HomeBanking & FinanceUniversal currency of the underworld

Universal currency of the underworld

By K Raveendran

The ongoing investigations into the sensational case of gold smuggling through the diplomatic channel provide a live example of the nexus between gold, drugs, dirty money and havala. All preliminary findings point to a ‘standard operating procedure’ followed across the world by the underworld, as highlighted in what has been called the FinCEN files, just published by the International Consortium of Investigative Journalists (ICIJ).

Law enforcement has long seen gold trade as a key vulnerability in the global fight against money laundering. Drug gangs and armed militant groups use gold to launder money and fund conflicts. In the process, they have supported illegal mining operations that destroy pristine rainforest and are hubs for sex trafficking and child labour. In Peru, Latin America’s biggest gold producer and the world’s second-largest cocaine supplier, the illegal gold trade is now twice as big as drug trafficking.

“There is no better mechanism in the world for laundering money than gold,” the papers quote David Soud, head of research and analysis at I.R. Consilium, a consulting firm that specializes in analyzing resource-related crime, as saying. “It is concentrated, portable wealth, has essentially the same value anywhere in the world, and can be moved outside the global financial system.”
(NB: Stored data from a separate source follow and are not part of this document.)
-- ==== Sys2Proof/Laws/Decode.lean ====
section
/-! SUPPORT. The codes of the selectors and the fields of an encoded word. -/

namespace Sys2Proof

/-! ## Codes -/

theorem ColorMode.code_lt (x : ColorMode) : x.code < 17 := by cases x <;> decide

theorem BlendMode.code_lt (x : BlendMode) : x.code < 14 := by cases x <;> decide

theorem PixelOrder.code_lt (x : PixelOrder) : x.code < 2 := by cases x <;> decide

theorem ByteOrder.code_lt (x : ByteOrder) : x.code < 2 := by cases x <;> decide

theorem Channel.code_lt (x : Channel) : x.code < 4 := by cases x <;> decide

theorem TmArg.code_lt (x : TmArg) : x.code < 4 := by cases x <;> decide

theorem Csr.code_lt (x : Csr) : x.code < 256 := by cases x <;> decide

theorem Opcode.code_lt (x : Opcode) : x.code < 256 := by cases x <;> decide

@[simp] theorem ColorMode.ofCode?_code (x : ColorMode) : ColorMode.ofCode? x.code = some x := by cases x <;> rfl

@[simp] theorem BlendMode.ofCode?_code (x : BlendMode) : BlendMode.ofCode? x.code = some x := by cases x <;> rfl

@[simp] theorem PixelOrder.ofField_code (x : PixelOrder) : PixelOrder.ofField x.code = x := by cases x <;> rfl

@[simp] theorem ByteOrder.ofField_code (x : ByteOrder) : ByteOrder.ofField x.code = x := by cases x <;> rfl

@[simp] theorem Channel.ofField_code (x : Channel) : Channel.ofField x.code = x := by cases x <;> rfl

@[simp] theorem TmArg.ofField_code (x : TmArg) : TmArg.ofField x.code = x := by cases x <;> rfl

@[simp] theorem Csr.ofCode?_code (x : Csr) : Csr.ofCode? x.code = some x := by cases x <;> rfl

@[simp] theorem Opcode.ofCode?_code (x : Opcode) : Opcode.ofCode? x.code = some x := by cases x <;> rfl

/-! ## Fields of an encoded word (R91) -/

/-- Every field of a format R word of sub-form RM reads as it was packed, and bit 31 is clear. -/
theorem packRM_fields (op : Opcode) {rd rs1 rs2 cm bm po bo : Nat} (h1 : rd < 16) (h2 : rs1 < 16) (h3 : rs2 < 16)
    (h4 : cm < 32) (h5 : bm < 16) (h6 : po < 2) (h7 : bo < 2) :
    slice (packRM op rd rs1 rs2 cm bm po bo).toNat 7 0 = op.code ∧
      slice (packRM op rd rs1 rs2 cm bm po bo).toNat 11 8 = rd ∧
      slice (packRM op rd rs1 rs2 cm bm po bo).toNat 15 12 = rs1 ∧
      slice (packRM op rd rs1 rs2 cm bm po bo).toNat 19 16 = rs2 ∧
      slice (packRM op rd rs1 rs2 cm bm po bo).toNat 24 20 = cm ∧
      slice (packRM op rd rs1 rs2 cm bm po bo).toNat 28 25 = bm ∧
      slice (packRM op rd rs1 rs2 cm bm po bo).toNat 29 29 = po ∧
      slice (packRM op rd rs1 rs2 cm bm po bo).toNat 30 30 = bo ∧
      slice (packRM op rd rs1 rs2 cm bm po bo).toNat 31 31 = 0 := by
  have h0 := op.code_lt
  simp only [packRM, slice, BitVec.toNat_ofNat]
  omega

/-- Every field of a format R word of sub-form RC, RT or RS reads as it was packed; the selector's eight bits stand at
27:20, and bits 31:28 are clear. -/
theorem packSel_fields (op : Opcode) {rd rs1 rs2 sel : Nat} (h1 : rd < 16) (h2 : rs1 < 16) (h3 : rs2 < 16)
    (h4 : sel < 256) :
    slice (packSel op rd rs1 rs2 sel).toNat 7 0 = op.code ∧
      slice (packSel op rd rs1 rs2 sel).toNat 11 8 = rd ∧
      slice (packSel op rd rs1 rs2 sel).toNat 15 12 = rs1 ∧
      slice (packSel op rd rs1 rs2 sel).toNat 19 16 = rs2 ∧
      slice (packSel op rd rs1 rs2 sel).toNat 21 20 = sel % 4 ∧
      slice (packSel op rd rs1 rs2 sel).toNat 27 20 = sel ∧
      slice (packSel op rd rs1 rs2 sel).toNat 30 22 = sel / 4 ∧
      slice (packSel op rd rs1 rs2 sel).toNat 30 28 = 0 ∧
      slice (packSel op rd rs1 rs2 sel).toNat 31 31 = 0 := by
  have h0 := op.code_lt
  simp only [packSel, slice, BitVec.toNat_ofNat]
  omega

/-- Every field of a format I word reads as it was packed, and bits 15:12 are clear. -/
theorem packI_fields (op : Opcode) {rd imm16 : Nat} (h1 : rd < 16) (h2 : imm16 < 65536) :
    slice (packI op rd imm16).toNat 7 0 = op.code ∧ slice (packI op rd imm16).toNat 11 8 = rd ∧
      slice (packI op rd imm16).toNat 15 12 = 0 ∧ slice (packI op rd imm16).toNat 31 16 = imm16 := by
  have h0 := op.code_lt
  simp only [packI, slice, BitVec.toNat_ofNat]
  omega

/-- A register field holds the number of its register. -/
theorem regField_eq {v lo : Nat} (r : Reg) (h : slice v (lo + 3) lo = r.val) : regField v lo = r := by
  apply Fin.ext
  simp only [regField, h, Fin.ofNat]
  omega

/-- A selector field that holds the code of a value reads as that value. -/
theorem cmField_eq {v : Nat} (x : ColorMode) (h : slice v 24 20 = x.code) : cmField v = some x := by
  rw [cmField, h, ColorMode.ofCode?_code]

theorem bmField_eq {v : Nat} (x : BlendMode) (h : slice v 28 25 = x.code) : bmField v = some x := by
  rw [bmField, h, BlendMode.ofCode?_code]

theorem poField_eq {v : Nat} (x : PixelOrder) (h : slice v 29 29 = x.code) : poField v = x := by
  rw [poField, h, PixelOrder.ofField_code]

theorem boField_eq {v : Nat} (x : ByteOrder) (h : slice v 30 30 = x.code) : boField v = x := by
  rw [boField, h, ByteOrder.ofField_code]

theorem chField_eq {v : Nat} (x : Channel) (h : slice v 21 20 = x.code) : chField v = x := by
  rw [chField, h, Channel.ofField_code]

theorem tmField_eq {v : Nat} (x : TmArg) (h : slice v 21 20 = x.code) : tmField v = x := by
  rw [tmField, h, TmArg.ofField_code]

theorem csrField_eq {v : Nat} (x : Csr) (h : slice v 27 20 = x.code) : csrField v = some x := by
  rw [csrField, h, Csr.ofCode?_code]

theorem cmBmField_eq {v : Nat} (x : ColorMode) (y : BlendMode) (h1 : slice v 24 20 = x.code)
    (h2 : slice v 28 25 = y.code) : cmBmField v = some (x, y) := by
  rw [cmBmField, cmField_eq x h1, bmField_eq y h2]

/-! ## The decoder -/

/-- A word decodes to a command when its opcode is in the table, the bits its row says must be 0 are 0, its fields make
that command, and the command is well-formed; and only then. -/
theorem decode_eq_ok_iff (w : Word) (i : Instr) :
    decode w = .ok i ↔ ∃ op, Opcode.ofCode? (slice w.toNat 7 0) = some op ∧ reservedBits op.row w.toNat = none ∧
      buildInstr op w.toNat = .ok i ∧ i.wellFormed = true := by
  unfold decode
  cases h1 : Opcode.ofCode? (slice w.toNat 7 0) with
  | none => simp
  | some op =>
    cases h2 : reservedBits op.row w.toNat with
    | some e => simp [h2]
    | none =>
      cases h3 : buildInstr op w.toNat with
      | error e => simp [h2, h3]
      | ok j =>
        cases h4 : j.wellFormed with
        | false =>
          simp only [h2, h3, h4, Bool.false_eq_true, if_false, reduceCtorEq, Option.some.injEq, exists_eq_left',
            Except.ok.injEq, true_and, false_iff, not_and]
          rintro rfl
          simp [h4]
        | true =>
          simp only [h2, h3, h4, if_true, Except.ok.injEq, Option.some.injEq, exists_eq_left', true_and]
          constructor
          · rintro rfl
            exact ⟨rfl, h4⟩
          · exact fun h => h.1

end Sys2Proof
end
Dubai, from where the gold smuggling through the diplomatic channel originated, is a key hub for the clandestine trade, which gives the case currently under investigation in India international ramifications. Investigators are already pursuing leads for the link between gold smuggling and terrorism. They are now in search of actionable proofs.

In fact, according to FinCEN files, a Dubai company, named Kaloti Jewellery Group, had become a key cog in the dirty gold trade, buying the precious metal from sellers suspected of laundering money for drug traffickers and other criminal groups. Kaloti often paid in cash — sometimes so much it had to be hauled in wheelbarrows — and wired money for suspect clients to other businesses, investigators believed.

In 2014, a US Drug Enforcement Administration-led task force recommended that the Treasury Department designate Kaloti a money laundering threat under the USA Patriot Act, a seldom-used measure known as the financial ‘death penalty’ because it can freeze a firm out of the international banking system.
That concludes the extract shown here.